Segment Start: Supplied data

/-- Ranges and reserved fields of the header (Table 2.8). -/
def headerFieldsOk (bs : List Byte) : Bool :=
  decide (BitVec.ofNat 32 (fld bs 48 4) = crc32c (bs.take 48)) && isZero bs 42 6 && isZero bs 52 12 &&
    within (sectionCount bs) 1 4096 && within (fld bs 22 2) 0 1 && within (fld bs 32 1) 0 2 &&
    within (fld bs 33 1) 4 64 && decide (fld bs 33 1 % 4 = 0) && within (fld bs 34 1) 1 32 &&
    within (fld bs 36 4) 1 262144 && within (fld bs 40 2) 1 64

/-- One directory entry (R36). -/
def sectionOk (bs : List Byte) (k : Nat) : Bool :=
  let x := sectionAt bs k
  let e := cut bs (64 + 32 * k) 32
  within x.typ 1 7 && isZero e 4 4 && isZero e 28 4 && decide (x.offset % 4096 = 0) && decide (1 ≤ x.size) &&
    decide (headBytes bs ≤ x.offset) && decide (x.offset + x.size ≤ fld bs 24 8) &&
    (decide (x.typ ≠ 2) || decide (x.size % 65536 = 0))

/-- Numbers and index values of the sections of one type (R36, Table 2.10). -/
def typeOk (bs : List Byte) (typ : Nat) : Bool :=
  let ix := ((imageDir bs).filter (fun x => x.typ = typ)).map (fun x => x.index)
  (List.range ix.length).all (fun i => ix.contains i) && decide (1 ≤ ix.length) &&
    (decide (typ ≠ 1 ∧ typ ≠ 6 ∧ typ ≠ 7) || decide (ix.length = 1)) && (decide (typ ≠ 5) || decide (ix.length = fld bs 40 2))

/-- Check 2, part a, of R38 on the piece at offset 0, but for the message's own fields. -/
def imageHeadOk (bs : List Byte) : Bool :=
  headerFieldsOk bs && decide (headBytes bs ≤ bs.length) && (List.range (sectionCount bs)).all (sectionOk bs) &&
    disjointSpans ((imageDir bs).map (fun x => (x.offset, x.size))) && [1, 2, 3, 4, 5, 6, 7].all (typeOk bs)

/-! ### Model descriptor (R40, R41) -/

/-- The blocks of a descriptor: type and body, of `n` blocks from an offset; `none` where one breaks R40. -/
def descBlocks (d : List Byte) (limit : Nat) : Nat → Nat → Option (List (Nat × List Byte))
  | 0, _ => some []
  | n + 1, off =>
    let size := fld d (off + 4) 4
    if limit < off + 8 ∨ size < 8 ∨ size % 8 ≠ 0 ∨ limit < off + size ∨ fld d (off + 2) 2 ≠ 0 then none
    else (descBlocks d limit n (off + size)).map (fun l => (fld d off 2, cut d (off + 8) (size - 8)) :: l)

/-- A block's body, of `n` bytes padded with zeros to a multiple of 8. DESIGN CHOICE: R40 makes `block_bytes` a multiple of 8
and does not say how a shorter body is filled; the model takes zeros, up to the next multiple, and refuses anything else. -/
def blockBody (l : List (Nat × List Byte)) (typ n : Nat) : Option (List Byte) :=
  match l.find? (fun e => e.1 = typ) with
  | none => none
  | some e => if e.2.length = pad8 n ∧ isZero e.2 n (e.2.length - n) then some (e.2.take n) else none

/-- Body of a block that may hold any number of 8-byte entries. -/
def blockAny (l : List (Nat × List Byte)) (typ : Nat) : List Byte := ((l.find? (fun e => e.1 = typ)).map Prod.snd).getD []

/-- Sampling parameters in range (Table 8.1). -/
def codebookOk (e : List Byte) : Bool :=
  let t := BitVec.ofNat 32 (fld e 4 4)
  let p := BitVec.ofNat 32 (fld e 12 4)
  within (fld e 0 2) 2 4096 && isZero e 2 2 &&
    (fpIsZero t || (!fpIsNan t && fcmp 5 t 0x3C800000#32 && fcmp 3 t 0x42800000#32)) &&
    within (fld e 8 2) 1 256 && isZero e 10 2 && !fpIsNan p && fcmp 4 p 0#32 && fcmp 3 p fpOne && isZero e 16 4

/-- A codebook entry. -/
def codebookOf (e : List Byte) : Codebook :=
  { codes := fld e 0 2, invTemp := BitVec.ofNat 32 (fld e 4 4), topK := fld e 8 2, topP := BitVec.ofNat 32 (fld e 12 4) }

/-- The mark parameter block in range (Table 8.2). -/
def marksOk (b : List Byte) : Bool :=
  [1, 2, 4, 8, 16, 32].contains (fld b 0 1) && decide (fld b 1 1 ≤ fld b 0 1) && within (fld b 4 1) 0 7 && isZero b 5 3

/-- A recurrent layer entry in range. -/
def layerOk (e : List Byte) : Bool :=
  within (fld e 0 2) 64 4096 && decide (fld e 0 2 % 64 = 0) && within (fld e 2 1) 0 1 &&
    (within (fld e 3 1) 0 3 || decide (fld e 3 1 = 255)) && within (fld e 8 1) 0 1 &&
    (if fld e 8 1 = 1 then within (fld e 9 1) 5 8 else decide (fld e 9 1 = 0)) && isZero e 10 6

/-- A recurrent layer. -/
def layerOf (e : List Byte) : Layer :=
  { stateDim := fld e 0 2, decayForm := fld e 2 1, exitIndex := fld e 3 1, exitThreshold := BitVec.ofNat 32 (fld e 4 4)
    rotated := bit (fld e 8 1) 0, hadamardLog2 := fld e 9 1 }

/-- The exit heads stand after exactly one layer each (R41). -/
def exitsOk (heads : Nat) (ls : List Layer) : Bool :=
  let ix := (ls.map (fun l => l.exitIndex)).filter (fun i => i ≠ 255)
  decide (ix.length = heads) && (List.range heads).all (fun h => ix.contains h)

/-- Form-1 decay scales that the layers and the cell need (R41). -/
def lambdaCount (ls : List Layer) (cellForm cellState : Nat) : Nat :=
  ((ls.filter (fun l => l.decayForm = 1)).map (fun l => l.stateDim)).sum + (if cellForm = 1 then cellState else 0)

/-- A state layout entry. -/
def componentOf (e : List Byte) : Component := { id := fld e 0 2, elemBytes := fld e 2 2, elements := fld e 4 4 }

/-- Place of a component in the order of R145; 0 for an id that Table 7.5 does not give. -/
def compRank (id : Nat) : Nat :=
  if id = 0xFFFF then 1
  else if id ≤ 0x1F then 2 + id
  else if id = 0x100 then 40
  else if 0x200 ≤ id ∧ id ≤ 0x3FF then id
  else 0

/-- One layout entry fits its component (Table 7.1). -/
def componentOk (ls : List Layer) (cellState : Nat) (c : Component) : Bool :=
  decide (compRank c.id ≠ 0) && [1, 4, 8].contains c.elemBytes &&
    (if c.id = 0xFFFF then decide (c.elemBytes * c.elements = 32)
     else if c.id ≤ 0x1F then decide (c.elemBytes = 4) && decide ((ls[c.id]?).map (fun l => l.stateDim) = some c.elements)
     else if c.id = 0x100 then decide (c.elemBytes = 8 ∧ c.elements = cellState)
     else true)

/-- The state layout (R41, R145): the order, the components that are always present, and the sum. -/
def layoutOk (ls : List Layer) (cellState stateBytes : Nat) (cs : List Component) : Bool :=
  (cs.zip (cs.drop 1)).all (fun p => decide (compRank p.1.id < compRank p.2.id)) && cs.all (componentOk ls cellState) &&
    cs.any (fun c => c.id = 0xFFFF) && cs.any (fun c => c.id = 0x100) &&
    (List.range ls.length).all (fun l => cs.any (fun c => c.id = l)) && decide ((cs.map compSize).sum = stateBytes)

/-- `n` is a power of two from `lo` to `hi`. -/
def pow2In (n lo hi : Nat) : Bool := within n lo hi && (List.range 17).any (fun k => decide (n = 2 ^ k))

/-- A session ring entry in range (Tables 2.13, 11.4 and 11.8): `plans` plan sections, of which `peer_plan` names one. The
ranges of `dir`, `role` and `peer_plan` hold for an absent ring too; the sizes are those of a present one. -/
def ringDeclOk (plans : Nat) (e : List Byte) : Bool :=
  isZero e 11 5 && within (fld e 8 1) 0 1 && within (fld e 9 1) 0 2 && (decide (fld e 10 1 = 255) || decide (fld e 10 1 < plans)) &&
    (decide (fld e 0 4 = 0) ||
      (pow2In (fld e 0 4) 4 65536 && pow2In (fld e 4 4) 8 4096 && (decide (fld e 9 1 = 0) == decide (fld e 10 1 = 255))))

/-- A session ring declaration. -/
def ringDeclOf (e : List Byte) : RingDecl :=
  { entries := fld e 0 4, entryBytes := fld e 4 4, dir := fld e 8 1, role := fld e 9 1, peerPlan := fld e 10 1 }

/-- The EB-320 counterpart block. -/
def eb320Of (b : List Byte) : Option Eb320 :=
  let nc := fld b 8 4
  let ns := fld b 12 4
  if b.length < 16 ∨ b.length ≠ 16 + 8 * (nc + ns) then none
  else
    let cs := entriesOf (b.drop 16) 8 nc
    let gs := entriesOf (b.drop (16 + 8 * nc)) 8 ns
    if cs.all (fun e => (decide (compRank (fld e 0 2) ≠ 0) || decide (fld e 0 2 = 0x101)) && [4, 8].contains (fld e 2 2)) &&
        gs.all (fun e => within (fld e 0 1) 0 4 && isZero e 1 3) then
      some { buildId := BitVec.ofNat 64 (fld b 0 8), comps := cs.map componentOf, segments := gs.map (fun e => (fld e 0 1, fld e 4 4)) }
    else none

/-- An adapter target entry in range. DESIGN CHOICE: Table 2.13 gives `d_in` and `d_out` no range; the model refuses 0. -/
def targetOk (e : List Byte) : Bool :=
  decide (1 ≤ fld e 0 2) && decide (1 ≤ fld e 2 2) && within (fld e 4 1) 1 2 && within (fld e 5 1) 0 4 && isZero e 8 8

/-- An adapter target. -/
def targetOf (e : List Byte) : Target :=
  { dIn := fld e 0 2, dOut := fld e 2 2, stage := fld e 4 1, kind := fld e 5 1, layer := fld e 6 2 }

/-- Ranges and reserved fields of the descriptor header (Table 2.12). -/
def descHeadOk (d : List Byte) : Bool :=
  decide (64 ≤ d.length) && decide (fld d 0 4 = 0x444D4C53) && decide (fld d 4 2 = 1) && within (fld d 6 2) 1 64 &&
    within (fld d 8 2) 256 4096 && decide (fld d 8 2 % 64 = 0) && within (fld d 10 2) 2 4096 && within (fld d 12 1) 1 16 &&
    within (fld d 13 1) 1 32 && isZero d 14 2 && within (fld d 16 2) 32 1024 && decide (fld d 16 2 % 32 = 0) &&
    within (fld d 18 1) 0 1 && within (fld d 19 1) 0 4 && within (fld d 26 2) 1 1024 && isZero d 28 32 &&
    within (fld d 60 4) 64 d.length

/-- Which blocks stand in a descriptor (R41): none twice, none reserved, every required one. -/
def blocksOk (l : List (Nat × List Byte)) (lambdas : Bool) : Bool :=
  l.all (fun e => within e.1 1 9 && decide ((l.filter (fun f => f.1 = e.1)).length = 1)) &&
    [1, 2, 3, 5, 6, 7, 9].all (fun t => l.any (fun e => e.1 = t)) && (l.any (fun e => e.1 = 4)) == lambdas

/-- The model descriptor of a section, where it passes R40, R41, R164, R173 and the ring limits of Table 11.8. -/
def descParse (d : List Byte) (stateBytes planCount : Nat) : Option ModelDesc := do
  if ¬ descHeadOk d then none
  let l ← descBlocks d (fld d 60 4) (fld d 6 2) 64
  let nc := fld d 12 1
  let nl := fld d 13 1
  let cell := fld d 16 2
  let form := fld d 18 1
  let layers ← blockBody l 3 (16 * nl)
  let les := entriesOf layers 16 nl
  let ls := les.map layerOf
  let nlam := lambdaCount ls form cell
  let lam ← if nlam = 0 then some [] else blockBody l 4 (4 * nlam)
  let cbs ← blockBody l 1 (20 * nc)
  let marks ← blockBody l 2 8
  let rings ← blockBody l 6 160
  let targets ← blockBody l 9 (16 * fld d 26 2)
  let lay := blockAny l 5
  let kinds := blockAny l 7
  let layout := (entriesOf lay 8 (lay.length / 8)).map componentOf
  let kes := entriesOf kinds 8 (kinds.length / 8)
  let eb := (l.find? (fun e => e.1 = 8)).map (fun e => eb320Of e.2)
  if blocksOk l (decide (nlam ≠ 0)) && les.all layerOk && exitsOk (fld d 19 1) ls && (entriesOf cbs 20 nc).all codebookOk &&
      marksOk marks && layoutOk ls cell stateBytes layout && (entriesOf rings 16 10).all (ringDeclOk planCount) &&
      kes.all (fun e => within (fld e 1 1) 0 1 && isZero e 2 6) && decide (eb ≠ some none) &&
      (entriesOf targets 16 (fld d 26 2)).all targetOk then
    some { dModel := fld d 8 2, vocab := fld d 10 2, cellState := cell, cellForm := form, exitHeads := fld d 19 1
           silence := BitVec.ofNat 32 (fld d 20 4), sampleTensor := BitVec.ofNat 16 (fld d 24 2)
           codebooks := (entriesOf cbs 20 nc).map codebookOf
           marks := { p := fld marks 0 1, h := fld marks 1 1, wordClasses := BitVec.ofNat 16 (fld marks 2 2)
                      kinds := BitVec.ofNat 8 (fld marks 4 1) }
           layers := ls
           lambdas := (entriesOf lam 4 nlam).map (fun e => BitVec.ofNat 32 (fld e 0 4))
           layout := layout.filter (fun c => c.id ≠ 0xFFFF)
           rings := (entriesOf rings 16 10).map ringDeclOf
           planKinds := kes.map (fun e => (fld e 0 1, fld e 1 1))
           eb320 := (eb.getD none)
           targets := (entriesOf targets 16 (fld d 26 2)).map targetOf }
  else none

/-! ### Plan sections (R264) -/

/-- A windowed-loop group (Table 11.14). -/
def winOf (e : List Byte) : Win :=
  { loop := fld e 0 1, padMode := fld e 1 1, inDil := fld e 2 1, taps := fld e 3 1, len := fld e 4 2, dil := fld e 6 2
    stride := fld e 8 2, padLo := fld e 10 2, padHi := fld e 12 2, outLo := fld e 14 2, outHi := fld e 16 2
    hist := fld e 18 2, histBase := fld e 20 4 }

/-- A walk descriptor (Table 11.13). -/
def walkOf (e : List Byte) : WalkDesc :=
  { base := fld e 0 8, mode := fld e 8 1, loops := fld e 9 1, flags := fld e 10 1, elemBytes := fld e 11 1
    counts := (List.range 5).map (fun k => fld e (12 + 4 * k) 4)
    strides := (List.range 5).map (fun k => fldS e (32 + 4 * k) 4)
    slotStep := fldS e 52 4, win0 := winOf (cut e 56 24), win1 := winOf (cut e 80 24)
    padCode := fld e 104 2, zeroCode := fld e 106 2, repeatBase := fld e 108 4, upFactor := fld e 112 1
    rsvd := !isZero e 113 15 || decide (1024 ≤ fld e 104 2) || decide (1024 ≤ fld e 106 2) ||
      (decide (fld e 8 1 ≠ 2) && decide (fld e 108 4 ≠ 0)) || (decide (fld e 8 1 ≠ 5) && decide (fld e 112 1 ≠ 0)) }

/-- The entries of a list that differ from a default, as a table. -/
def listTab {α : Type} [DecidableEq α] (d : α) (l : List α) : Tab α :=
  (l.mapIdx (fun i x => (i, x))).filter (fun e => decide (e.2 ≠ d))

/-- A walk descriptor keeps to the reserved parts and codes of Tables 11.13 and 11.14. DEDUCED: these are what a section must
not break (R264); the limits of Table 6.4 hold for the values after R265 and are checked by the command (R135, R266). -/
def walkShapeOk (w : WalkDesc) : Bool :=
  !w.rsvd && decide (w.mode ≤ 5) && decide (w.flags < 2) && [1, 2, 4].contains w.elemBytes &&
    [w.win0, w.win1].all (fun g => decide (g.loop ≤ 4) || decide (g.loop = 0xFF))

Segment End: Supplied data

■ Task objective
Copy the lines above exactly, beginning at the line containing "def walkOf (e" and stopping at the last line.

■ Solution for this problem
def walkOf (e : List Byte) : WalkDesc :=
  { base := fld e 0 8, mode := fld e 8 1, loops := fld e 9 1, flags := fld e 10 1, elemBytes := fld e 11 1
    counts := (List.range 5).map (fun k => fld e (12 + 4 * k) 4)
    strides := (List.range 5).map (fun k => fldS e (32 + 4 * k) 4)
    slotStep := fldS e 52 4, win0 := winOf (cut e 56 24), win1 := winOf (cut e 80 24)
    padCode := fld e 104 2, zeroCode := fld e 106 2, repeatBase := fld e 108 4, upFactor := fld e 112 1
    rsvd := !isZero e 113 15 || decide (1024 ≤ fld e 104 2) || decide (1024 ≤ fld e 106 2) ||
      (decide (fld e 8 1 ≠ 2) && decide (fld e 108 4 ≠ 0)) || (decide (fld e 8 1 ≠ 5) && decide (fld e 112 1 ≠ 0)) }

/-- The entries of a list that differ from a default, as a table. -/
def listTab {α : Type} [DecidableEq α] (d : α) (l : List α) : Tab α :=
  (l.mapIdx (fun i x => (i, x))).filter (fun e => decide (e.2 ≠ d))

/-- A walk descriptor keeps to the reserved parts and codes of Tables 11.13 and 11.14. DEDUCED: these are what a section must
not break (R264); the limits of Table 6.4 hold for the values after R265 and are checked by the command (R135, R266). -/
def walkShapeOk (w : WalkDesc) : Bool :=
  !w.rsvd && decide (w.mode ≤ 5) && decide (w.flags < 2) && [1, 2, 4].contains w.elemBytes &&
    [w.win0, w.win1].all (fun g => decide (g.loop ≤ 4) || decide (g.loop = 0xFF))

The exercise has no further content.